## Prompt
From the entries that follow, reproduce exactly and only the lines from the line with "is made. -/" to the line with "let s := s.setObj 0x1300 (toWords 3 pl)", endpoints included.
===============
-- ==== Sys2Proof/Machine/Skim.lean ====
section
/-! DEFINITION. Skim (R244 to R262): surfaces and lists, the checks of entries, what each operation writes, bollards and
waits, and the commands. -/

namespace Sys2Proof.Machine

/-! ## Surfaces (R244) -/

/-- Surface `id`. -/
def State.surf (s : State) (id : Nat) : Option Surface := Tab.get? s.skim.surfaces id

/-- Surface `id` replaced. -/
def State.setSurf (s : State) (id : Nat) (f : Surface) : State :=
  { s with skim := { s.skim with surfaces := Tab.put s.skim.surfaces id f } }

/-- A byte of a surface's rows (R245). -/
def surfByte (bytes : List (Nat × Byte)) (a : Nat) : Byte := Memory.read bytes (fun _ => 0) a

/-- R244: the byte offset of a pixel. -/
def Surface.off (f : Surface) (x y : Nat) : Nat :=
  y * strideOf f.format f.width + (match f.format with | 0 => 4 * x | 1 => x | _ => x / 8)

/-- R244: the value of a pixel in some bytes of a surface: an RGBA8 word, an A8 byte or an L1 bit. -/
def Surface.pixel (f : Surface) (rd : Nat → Byte) (x y : Nat) : Nat :=
  let a := f.off x y
  match f.format with
  | 0 => leVal [rd a, rd (a + 1), rd (a + 2), rd (a + 3)]
  | 1 => (rd a).toNat
  | _ => b2n (bit (rd a).toNat (x % 8))

/-- R244: a pixel written. -/
def Surface.put (f : Surface) (x y v : Nat) : Surface :=
  let a := f.off x y
  let bs : List Byte := match f.format with
    | 0 => le 4 v
    | 1 => [byte v]
    | _ =>
      let old := (surfByte f.bytes a).toNat
      let m := 2 ^ (x % 8)
      [byte (if v % 2 = 1 then old ||| m else old &&& (255 ^^^ m))]
  { f with bytes := Memory.writeAll (some 0) f.bytes a bs }

/-- R257: a write of a surface recorded, with what it is to change still in place. -/
def Surface.keep (f : Surface) (began : Int) (ended visible : Option Int) (units : List Nat) : Surface :=
  { f with older := f.older ++ [{ began := began, ended := ended, visible := visible, units := units, before := f.bytes }] }

/-- R257, R253: a write of unit `u` began before the tide mark at `stop`. An entry that was under way then had begun some of its
units, in its order of writing: how many is a free value of the mark and the entry. -/
def PastWrite.begunAt (w : PastWrite) (stop : Int) (u : Nat) : Bool :=
  decide (w.began < stop) &&
  (match w.ended with
   | some e => if e < stop then true else !((w.units.drop (Config.entryProgress stop.toNat w.began.toNat)).contains u)
   | none => !((w.units.drop (Config.entryProgress stop.toNat w.began.toNat)).contains u))

/-- R257: the contents of a surface that its unit `u` may show, oldest first: from the one in which the writes that became
visible before `seen` are made up to the one in which every write of the unit that began before `stop` is made. -/
def Surface.versions (f : Surface) (seen stop : Int) (u : Nat) : List (List (Nat × Byte)) :=
  let all := f.older.map (·.before) ++ [f.bytes]
  let surely := f.older.takeWhile (fun w => match w.visible with | some v => decide (v < seen) | none => false)
  let maybe := f.older.takeWhile (fun w => w.begunAt stop u)
  (all.take (maybe.length + 1)).drop surely.length
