-- ==== Sys2Proof/Machine/Scanout.lean ====
section
/-! DEFINITION. The commands of the Harbourmaster (R188, R189) and of scan-out (R273 to R277, R282, R285, R288, R293 to
R295). -/

namespace Sys2Proof.Machine

/-! ## Service -/

/-- R188: ServiceConfig within its ranges. -/
def serviceOk (ws : List Word) : Bool :=
  wordsOk 0x1300 ws && decide (fieldOf ws 0 0 3 ≤ 3 ∧ fieldOf ws 0 4 3 ≤ 4 ∧ 1 ≤ fieldOf ws 0 8 3 ∧ fieldOf ws 0 8 3 ≤ 6 ∧
    1 ≤ fieldOf ws 1 16 16 ∧ 5 ≤ fieldOf ws 2 0 8 ∧ fieldOf ws 2 0 8 ≤ 100)

/-- SERVICE_CONFIGURE (R188, R176, R177). A host write of SERVICE_MODE clears DEMOTED. -/
def cardServiceConfigure : Card where
  opcode := 0x0401
  deferred := false
  lenOk := lenIs 12
  params := fun _ _ pl => serviceOk (toWords 3 pl)
  judge := fun s _ pl => if bits (num pl 0 4) 0 3 = 3 ∧ ¬ s.lanternConfigured then Status.BAD_STATE else Status.OK
  run := fun s _ pl =>
    let s := s.setObj 0x1300 (toWords 3 pl)
    done { s with harbour := { s.harbour with modeWrite := true, demoted := false } }

/-- PLAN_QUERY (R188, R189, R190). -/
def cardPlanQuery : Card where
  opcode := 0x0402
  deferred := false
  lenOk := lenIs 0
  params := fun _ _ _ => true
  run := fun s _ _ =>
    (s, Status.OK, ofWords (s.settingAt 0x1300) ++ slice (s.statusBytes 0x2300) 0 64 ++ slice (s.statusBytes 0x2301) 0 16)

/-! ## Panel modes -/

/-- R293: ScanoutConfig within its ranges. -/
def scanoutOk (ws : List Word) : Bool :=
  wordsOk 0x1800 ws && (modeOf? (fieldOf ws 0 0 8)).isSome && decide (fieldOf ws 1 0 32 ≤ 1000000)

/-- R285: a change of PANEL_MODE is pending or a change is running. -/
def State.modeBusy (s : State) : Bool := s.get F.PANEL_MODE != s.scan.mode || s.scan.change.isSome

/-- SCANOUT_CONFIGURE: KIND of its final event. -/
def State.changeKind (s : State) (new : Nat) : Nat :=
  if new = s.get F.PANEL_MODE then 0 else if softPair s.scan.mode new then 1 else 2

/-- SCANOUT_CONFIGURE (R282, R285, R293, R390). -/
def cardScanoutConfigure : Card where
  opcode := 0x0501
  deferred := true
  lenOk := lenIs 72
  params := fun _ _ pl => scanoutOk (toWords 18 pl)
  judge := fun s _ pl =>
    let new := num pl 0 1
    let changes := new != s.get F.PANEL_MODE
    if changes ∧ s.modeBusy then Status.BUSY
    else if ¬ modeAllowed new s.presentCount then Status.NO_RESOURCE
    else if changes ∧ s.lanternWanted then Status.BAD_STATE
    else Status.OK
  run := fun s c pl =>
    let kind := s.changeKind (num pl 0 1)
    let s := s.setObj 0x1800 (toWords 18 pl)
    done { s with scan := { s.scan with cfgCmds := s.scan.cfgCmds ++ [(c.owner, c.tag, kind)] } }

/-! ## Overlay commits (R273 to R277) -/

/-- R273: the target field of a commit stamped now: the field whose latch is the first strictly after the stamp. -/
def State.targetField (s : State) : Nat := let now := s.lineNow; if now.2 < 2048 then now.1 + 1 else now.1 + 2

/-- R276: the fetch of a commit together with the other plane's exceeds the limit. -/
def State.fetchOver (s : State) (plane surface : Nat) (offX offY : Int) : Bool :=
  decide (overlayLimit s.mode.rate s.presentCount <
    s.ovFetch s.mode surface offX offY + (nth s.scan.planes (1 - plane) {}).lastFetch)

/-- OVERLAY_COMMIT (R273 to R277): the front end carries it out. -/
def cardOverlayCommit : Card where
  opcode := 0x0502
  deferred := true
  lenOk := lenIs 12
  params := fun _ _ pl =>
    decide (num pl 0 1 ≤ 1) && zeroAt pl 1 1 && (decide (num pl 2 2 ≤ 1023) || num pl 2 2 == 0xFFFF) &&
    decide (-65536 ≤ snum pl 4 4 ∧ snum pl 4 4 ≤ 65535 ∧ -8192 ≤ snum pl 8 4 ∧ snum pl 8 4 ≤ 8191)
  judge := fun s _ pl =>
    let id := num pl 2 2
    let missing : Bool := id != 0xFFFF && (match s.surf id with | some f => f.format != 0 | none => true)
    let clearing : Bool := match s.surf id with | some f => f.clearing | none => false
    let busy : Bool := match s.scan.change with | some c => !(c.enters && s.scan.lantern) | none => false
    if busy then Status.BUSY
    else if s.scan.lantern then Status.BAD_STATE
    else if s.scan.mode = 0 ∨ missing then Status.BAD_STATE
    else if clearing then Status.BUSY
    else if s.fetchOver (num pl 0 1) id (snum pl 4 4) (snum pl 8 4) then Status.NO_RESOURCE
    else Status.OK
  ack := fun s _ _ => le 8 s.ns ++ le 8 s.targetField
  run := fun s c pl =>
    let x : OvCommit := { surface := num pl 2 2, offX := snum pl 4 4, offY := snum pl 8 4, stamp := s.ns, order := s.scan.commitOrder,
                          target := s.targetField, slot := c.owner, tag := c.tag }
    let s := s.modPlane (num pl 0 1) (fun q => { q with pending := q.pending ++ [x], lastFetch := s.ovFetch s.mode x.surface x.offX x.offY })
    done { s with scan := { s.scan with commitOrder := s.scan.commitOrder + 1 } }

/-! ## Gamma -/

/-- R294: the words of a gamma table with entries replaced from `first` on. -/
def putGamma (ws : List Word) (first : Nat) (entries : List Nat) : List Word :=
  (List.range ws.length).map (fun w =>
    let old (i : Nat) : Nat := fieldOf ws w (16 * i) 16
    let e (i : Nat) : Nat := if first ≤ 2 * w + i ∧ 2 * w + i < first + entries.length then nth entries (2 * w + i - first) 0 else old i
    BitVec.ofNat 32 (e 0 + 65536 * e 1))

/-- GAMMA_SET: its entries. -/
def gammaEntries (pl : List Byte) : List Nat := (List.range (num pl 4 2)).map (fun i => num pl (8 + 2 * i) 2)

/-- GAMMA_SET (R270, R294). -/
def cardGammaSet : Card where
  opcode := 0x0503
  deferred := false
  lenOk := fun pl => decide (8 ≤ pl.length) && pl.length == 4 * cdiv (8 + 2 * num pl 4 2) 4
  params := fun _ _ pl =>
    decide (num pl 0 1 ≤ 2 ∧ 1 ≤ num pl 4 2 ∧ num pl 4 2 ≤ 512 ∧ num pl 2 2 + num pl 4 2 ≤ 1025) && zeroAt pl 1 1 && zeroAt pl 6 2 &&
    (gammaEntries pl).all (fun g => decide (g ≤ 65472))
  run := fun s _ pl =>
    let id := 0x1801 + num pl 0 1
    done (s.setObj id (putGamma (s.obj id) (num pl 2 2) (gammaEntries pl)))

/-! ## Lantern (R288, R295) -/

/-- R288, R295: LanternConfig sets no reserved bit, and its window lies in its sector. -/
def lanternOk (ws : List Word) : Bool :=
  wordsOk 0x1804 ws && decide (fieldOf ws 1 0 12 + fieldOf ws 2 0 10 < 4096 ∧ fieldOf ws 1 16 11 + fieldOf ws 2 16 8 < 2048)

/-- LANTERN_CONFIGURE (R288, R295). -/
def cardLanternConfigure : Card where
  opcode := 0x0504
  deferred := false
  lenOk := lenIs 44
  params := fun _ _ pl => lanternOk (toWords 11 pl)
  judge := fun s _ pl =>
    let w := num pl 0 4
    let off := s.get F.LN_ENABLE == 1 && bits w 0 1 == 0
    if s.lanternWanted ∧ (off ∨ bits w 2 4 ≠ s.get F.LN_SECTOR) then Status.BAD_STATE else Status.OK
  run := fun s _ pl => done (s.setObj 0x1804 (toWords 11 pl))

/-- R295: words with bytes laid over them from a byte offset on. -/
def putBytes (ws : List Word) (off : Nat) (bs : List Byte) : List Word :=
  let first := off / 4
  let n := (off + bs.length + 3) / 4 - first
  let old := ofWords ((ws.drop first).take n)
  let k := off % 4
  overlayWords ws first (toWords n (old.take k ++ bs ++ old.drop (k + bs.length)))

/-- LANTERN_WRITE (R288, R295). -/
def cardLanternWrite : Card where
  opcode := 0x0505
  deferred := false
  lenOk := fun pl =>
    let n := num pl 4 2
    decide (8 ≤ pl.length) && decide (1 ≤ n ∧ n ≤ 1024) && pl.length == 4 * cdiv (8 + n) 4
  params := fun _ _ pl => decide (num pl 0 4 + num pl 4 2 ≤ 98304) && zeroAt pl 6 2
  run := fun s _ pl => done (s.setObj 0x1805 (putBytes (s.obj 0x1805) (num pl 0 4) (slice pl 8 (num pl 4 2))))

end Sys2Proof.Machine
end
===============
## Answer to the problem
visible before `seen` are made up to the one in which every write of the unit that began before `stop` is made. -/
def Surface.versions (f : Surface) (seen stop : Int) (u : Nat) : List (List (Nat × Byte)) :=
  let all := f.older.map (·.before) ++ [f.bytes]
  let surely := f.older.takeWhile (fun w => match w.visible with | some v => decide (v < seen) | none => false)
  let maybe := f.older.takeWhile (fun w => w.begunAt stop u)
  (all.take (maybe.length + 1)).drop surely.length
-- ==== Sys2Proof/Machine/Scanout.lean ====
section
/-! DEFINITION. The commands of the Harbourmaster (R188, R189) and of scan-out (R273 to R277, R282, R285, R288, R293 to
R295). -/

namespace Sys2Proof.Machine

/-! ## Service -/

/-- R188: ServiceConfig within its ranges. -/
def serviceOk (ws : List Word) : Bool :=
  wordsOk 0x1300 ws && decide (fieldOf ws 0 0 3 ≤ 3 ∧ fieldOf ws 0 4 3 ≤ 4 ∧ 1 ≤ fieldOf ws 0 8 3 ∧ fieldOf ws 0 8 3 ≤ 6 ∧
    1 ≤ fieldOf ws 1 16 16 ∧ 5 ≤ fieldOf ws 2 0 8 ∧ fieldOf ws 2 0 8 ≤ 100)

/-- SERVICE_CONFIGURE (R188, R176, R177). A host write of SERVICE_MODE clears DEMOTED. -/
def cardServiceConfigure : Card where
  opcode := 0x0401
  deferred := false
  lenOk := lenIs 12
  params := fun _ _ pl => serviceOk (toWords 3 pl)
  judge := fun s _ pl => if bits (num pl 0 4) 0 3 = 3 ∧ ¬ s.lanternConfigured then Status.BAD_STATE else Status.OK
  run := fun s _ pl =>
    let s := s.setObj 0x1300 (toWords 3 pl)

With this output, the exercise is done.